I'm doing a bacheloor degree under Informatic Engineer and in my Big Data lesson I will need to create a project using Spark. The Schumacher for my dataset ise from a set of Cinemas and movies:
- Customer_ID (identifier of a customer);
- Ticket _ID (identifier for a ticket to a movie);
- Freq_Movies (number of movies that customer see)
- Value_Movies (total money that Customer already used to buy tickets)
- Cinema_ID (the cinema where customer see the movie)
- Movie_ID (the movie that Customer see)
- Ticket _Value (purchase value of the movie ticket individually)

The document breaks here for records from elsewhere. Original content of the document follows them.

/-- The rows of accumulator Zn (R18). -/
def Task.zRows (t : Task) (n : Nat) : List (List Int) :=
  (upFrom 0 32).map fun i => (t.tile.z.getMany 0 (1024 * n + 32 * i) 32).map fun x => x.toInt

/-- Sets accumulator Zn with its exponent and census registers. -/
def Task.setZ (t : Task) (n : Nat) (rows : List (List Int)) (ze zc : Word) : Task :=
  { t with tile := { t.tile with
      z := t.tile.z.setMany 0 (1024 * n) (rows.flatMap fun r => r.map fun x => BitVec.ofInt 32 x)
      ze := t.tile.ze.set 0 n ze
      zc := t.tile.zc.set 0 n zc } }

/-- Sets the scale and census registers of Tn. -/
def Task.setEC (t : Task) (n : Nat) (e c : Word) : Task :=
  { t with tile := { t.tile with e := t.tile.e.set 0 n e, c := t.tile.c.set 0 n c } }

/-- Clears an accumulator to EMPTY (R333). -/
def Task.zeroZ (t : Task) (n : Nat) : Task := t.setZ n (List.replicate 32 (List.replicate 32 0)) zeEmpty 0

/-- The census of a write given as rows: before the shift, after it, and as stored. -/
def censusRows (x v y : List (List Int)) (w : Nat) : Word := censusOf x.flatten v.flatten y.flatten w

/-! ### Tracked resources (R180, R181) -/

/-- A tile register, an accumulator, an algebra slot, the mask store and a copy descriptor as resource numbers. -/
abbrev resZ (n : Nat) : Nat := 64 + n
abbrev resA (n : Nat) : Nat := 96 + n
abbrev resMask : Nat := 100
abbrev resD (n : Nat) : Nat := 128 + n

/-- The resources of an optimiser task: a suppressed destination is read only (R55). -/
def optRes (sup : Bool) (d : Nat) (as : List Nat) : List Nat × List Nat := if sup then (d :: as, []) else (as, [d])

/-- The resources a posted instruction reads, and those it writes. -/
def tileRes (t : Task) : Instr → List Nat × List Nat
  | .tmma x y z => ([y.toNat, z.toNat], [resZ x.toNat])
  | .tmmas x y z => ([y.toNat, z.toNat, resMask], [resZ x.toNat])
  | .tmmao x y z => ([y.toNat, z.toNat, (t.tdesc z.toNat).side], [resZ x.toNat])
  | .algld x y => ([y.toNat], [resA x.toNat])
  | .tmmaa x y z n => ([y.toNat, z.toNat, resA n.toNat], [resZ x.toNat])
  | .tmmaaSw x y z n => ([y.toNat, z.toNat, resA n.toNat], [resZ x.toNat])
  | .tconj x y n => ([y.toNat, resA n.toNat], [x.toNat])
  | .tnorm x y n => ([y.toNat, resA n.toNat], [resZ x.toNat])
  | .tacc x y => ([y.toNat], [resZ x.toNat])
  | .taccZ x y => ([resZ y.toNat], [resZ x.toNat])
  | .tzero x => ([], [resZ x.toNat])
  | .tdrain x y => ([resZ y.toNat], [x.toNat])
  | .tdrainZ x y => ([], [x.toNat, resZ y.toNat])
  | .tresc x y _ => ([y.toNat], [x.toNat])
  | .trescZ x y _ => ([resZ y.toNat], [x.toNat])
  | .txps x y _ => ([y.toNat], [x.toNat])
  | .tld x _ _ => ([], [x.toNat])
  | .tst x _ _ => ([x.toNat], [])
  | .tstx x _ _ => ([x.toNat], [])
  | .tcpyMm x _ _ => ([resD x.toNat], [])
  | .tcpyTm x _ _ => ([resD x.toNat], [])
  | .tcpyMt x _ _ => ([resD x.toNat], [])
  | .tcpyTt x _ _ => ([resD x.toNat], [])
  | .tcpyd x _ _ => ([], [x.toNat])
  | .tmskld _ _ _ => ([], [resMask])
  | .voptm sup d a _ => optRes sup d.toNat [a.toNat]
  | .voptv sup d a _ => optRes sup d.toNat [a.toNat]
  | .vopts sup d a _ => optRes sup d.toNat [a.toNat, a.toNat + 1]
  | _ => ([], [])
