/-- What decoding n symbols gives: the symbols and the bits used, or the cause with the position of the failing code. -/
inductive DecRes where
  | ok (syms : List Byte) (used : Nat)
  | fail (cause pos : Nat)
deriving DecidableEq, Repr

/-- Decodes n symbols from a bit position (R347). -/
def decodeSyms (tab : List (Nat × List Nat)) (stream : List Byte) (nbits : Nat) : Nat → Nat → List Byte → DecRes
  | 0, pos, acc => .ok acc.reverse pos
  | n + 1, pos, acc => match matchCode stream nbits pos tab 0 0 with
    | .sym s len => decodeSyms tab stream nbits n (pos + len) (BitVec.ofNat 8 s :: acc)
    | .bad => .fail 0x182 pos
    | .short => .fail 0x183 pos

/-- The symbols decoded before a code that fails. -/
def decodedPrefix (tab : List (Nat × List Nat)) (stream : List Byte) (nbits : Nat) : Nat → Nat → List Byte
  | 0, _ => []
  | n + 1, pos => match matchCode stream nbits pos tab 0 0 with
    | .sym s len => BitVec.ofNat 8 s :: decodedPrefix tab stream nbits n (pos + len)
    | _ => []

/-- Bytes of a COMPRESSED page (R117), whose image stands at `out`. -/
def Mem.decodedBytes (m : Mem) (out : Loc) (off n : Nat) : DecRes :=
  let rd (a k : Nat) : List Byte := (upFrom a k).map fun x => m.rd (out.plus x)
  let lens := codeLens (rd 0 128)
  if tableBad lens then .fail 0x181 0
  else
    let nbits := ofBytes (rd 128 4)
    match decodeSyms (decTable lens) (rd 132 ((Nat.min nbits (15 * (off + n)) + 7) / 8)) nbits (off + n) 0 [] with
    | .ok syms used => .ok (syms.drop off) used
    | r => r

/-- The first of n bytes from a place on whose line is poisoned. -/
def Mem.badFrom (m : Mem) (out : Loc) (n : Nat) : Option Nat := (upFrom 0 n).find? fun k => m.bad (out.plus k)

/-- The offsets of the poisoned bytes (R451). -/
def badOffs (bs : List (Byte × Bool)) : List Nat := ((upFrom 0 bs.length).zip bs).filterMap fun x => if x.2.2 then some x.1 else none

/-! ### Promises and posting (R259, R341, R342) -/

/-- The term of a copy of n bytes in a promise (R342). -/
def copyTerm (i : Instr) (n : Nat) : Nat :=
  match i with
  | .tcpyd _ _ _ => (n + 15) / 16
  | _ => (n + 63) / 64

/-- L of a promise (R342): by the first memory byte a copy addresses. -/
def State.copyLat (s : State) (first : Option (Word × Nat)) : Nat :=
  match first with
  | none => 64
  | some (va, need) => match s.translate s.task.place.ctx va need with
    | .error _ => 2800
    | .ok (m, ia) => if m ≠ s.part.module then 2800 else if ia < 0x10000000 then 64 else 448

/-- Posts a copy after its checks: the promise to G(z) and the tag to G(z + 1), latency 2 (R259, R342). -/
def State.postCopy (s : State) (checks : List (Bool × Nat × Word)) (ins : Instr) (ops desc : List Word) (n z : Nat)
    (first : Option (Word × Nat)) : State :=
  match firstFail checks with
  | some (c, tv) => s.raise c tv
  | none =>
    let b := ((s.coreAt s.iss.core).deps.map fun ed =>
      if isCopyIns ed.2.ins then copyTerm ed.2.ins ed.2.total else 0).foldl (· + ·) 0
    let p := s.cycle + BitVec.ofNat 64 (b + copyTerm ins n + s.copyLat first)
    s.post ins ops desc 0 n p fun s _ tag =>
      (s.deposit 2 (imgW p)).issueTo (.gPair z) 2 (.ready (imgPair p (BitVec.ofNat 64 tag)))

My teacher told us to create some approach to predict "something ". I was thinking in creating a Forecasting Time-Series using Spark but I am not getting any good approach to use it...
Can you give some help?
Depending on your level of comfort in stats/machine learning and amount of data you have, you can try several approaches. In brief, you would need decide what you are forecasting. Based on the information you gave us, you have two options:
- Total number of customers
- Total number of sales
Then, you would need to decide what are your features. If you are using total number of sales, you obviously can't use data about total number of customers for training your forecasting model, and vice-versa. Then, you'd need to aggregate features as described in StackOverflow page Timothy has provided -- you can chose to predict for day, week, month, or whatever else you think is appropriate.

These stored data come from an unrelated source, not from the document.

/-- LINK_TRAINING_COMPLETE (R358): both ends agree, within 10 ms, on the widest healthy width; failed lanes do not count. -/
def execLinkTrainingComplete (n : BitVec 8) (healthy : BitVec 16) (s : State) : Out :=
  let l := s.linkAt n.toNat
  let h := (upFrom 0 16).foldl (fun h k => if bit healthy.toNat k ∧ (l.lanes.get .zero k).failed = false then h + 2 ^ k else h) 0
  if l.stat ≠ .training ∨ l.since + tenMs ≤ s.cycle.toNat then .next s
  else match widest h with
  | some (st, g) =>
    let lanes := (upFrom 0 16).foldl (fun (ls : Tab Lane) k => ls.put k { ls.get .zero k with errs := [], since := s.cycle.toNat }) l.lanes
    .next ((s.setLinkAt n.toNat ({ l with healthy := h, lanes := lanes }.begin_ st g s.cycle.toNat)).pump n.toNat)
  | none => .next (s.setLinkAt n.toNat { l with healthy := h })

/-- LINK_TRAINING_TIMEOUT (R358): no healthy quarter after 10 ms. -/
def execLinkTrainingTimeout (n : BitVec 8) (s : State) : Out :=
  let l := s.linkAt n.toNat
  .next (if n.toNat < 144 ∧ l.stat = .training ∧ l.since + tenMs ≤ s.cycle.toNat then s.dropLink n.toNat .failed 3 else s)

/-! ### Lanes (R358, R360, R361) -/

/-- Marks a lane failed at a CYCLE. -/
def Link.failLane (l : Link) (k now : Nat) : Link :=
  { l with
    healthy := if bit l.healthy k then l.healthy - 2 ^ k else l.healthy
    lanes := l.lanes.put k { l.lanes.get .zero k with failed := true, errs := [], since := now }
    waiting := l.waiting.filter (· != k) }

/-- Starts to retrain the lowest lane that waits and is in use, where the link runs, has not stopped for a width change and AUTO is set
(R358, R361). -/
def Link.nextRetrain (l : Link) (now : Nat) : Link :=
  let l := { l with waiting := l.waiting.filter l.uses }
  match l.waiting.min? with
  | some k => if l.stat.up && l.stat != .retrain && !l.stopped && l.auto then
      { l with stat := .retrain, left := l.stat, rlane := k, waiting := l.waiting.filter (· != k), since := now }
    else l
  | none => l

/-- A lane in use is lost (R358): the link stops sending until the ends agree a width; without a healthy quarter it fails. -/
def State.loseLane (s : State) (n k : Nat) : State :=
  let l := s.linkAt n
  let used := l.stat.up && l.uses k
  let l := l.failLane k s.cycle.toNat
  let l := if l.stat = .retrain ∧ (used = true ∨ l.rlane = k) then { l with stat := l.left, rlane := 0 } else l
  let s := s.setLinkAt n l
  if !used then s.setLinkAt n (l.nextRetrain s.cycle.toNat)
  else match widest l.healthy with
  | some _ => s.setLinkAt n { l with stopped := true }
  | none => s.dropLink n .failed 1

/-- LANE_LOST (R360). -/
def execLaneLost (n : BitVec 8) (lane : BitVec 4) (s : State) : Out :=
  .next (if s.part.fitted n.toNat then s.loseLane n.toNat lane.toNat else s)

If you want to keep it simple, just use ARIMA on it which you can find out of the box in Spark-Timeseries package. If you have a lot of data, you can try RNN with LSTM, but I believe that would be overkill.
A word of warning regarding Spark-TS:
- As stated by the author, the spark-ts library is no longer under active development by himself. Actually, the last activity was as of March 2017.
This poses doubts about continuity of this option.
Hello, for my bachelor degree I need to use Spark to forecast the hourly consume for the next day knowing the consume a building had for, let's say, 30 days. Is this possible to do in spark? Can someone give any help with this?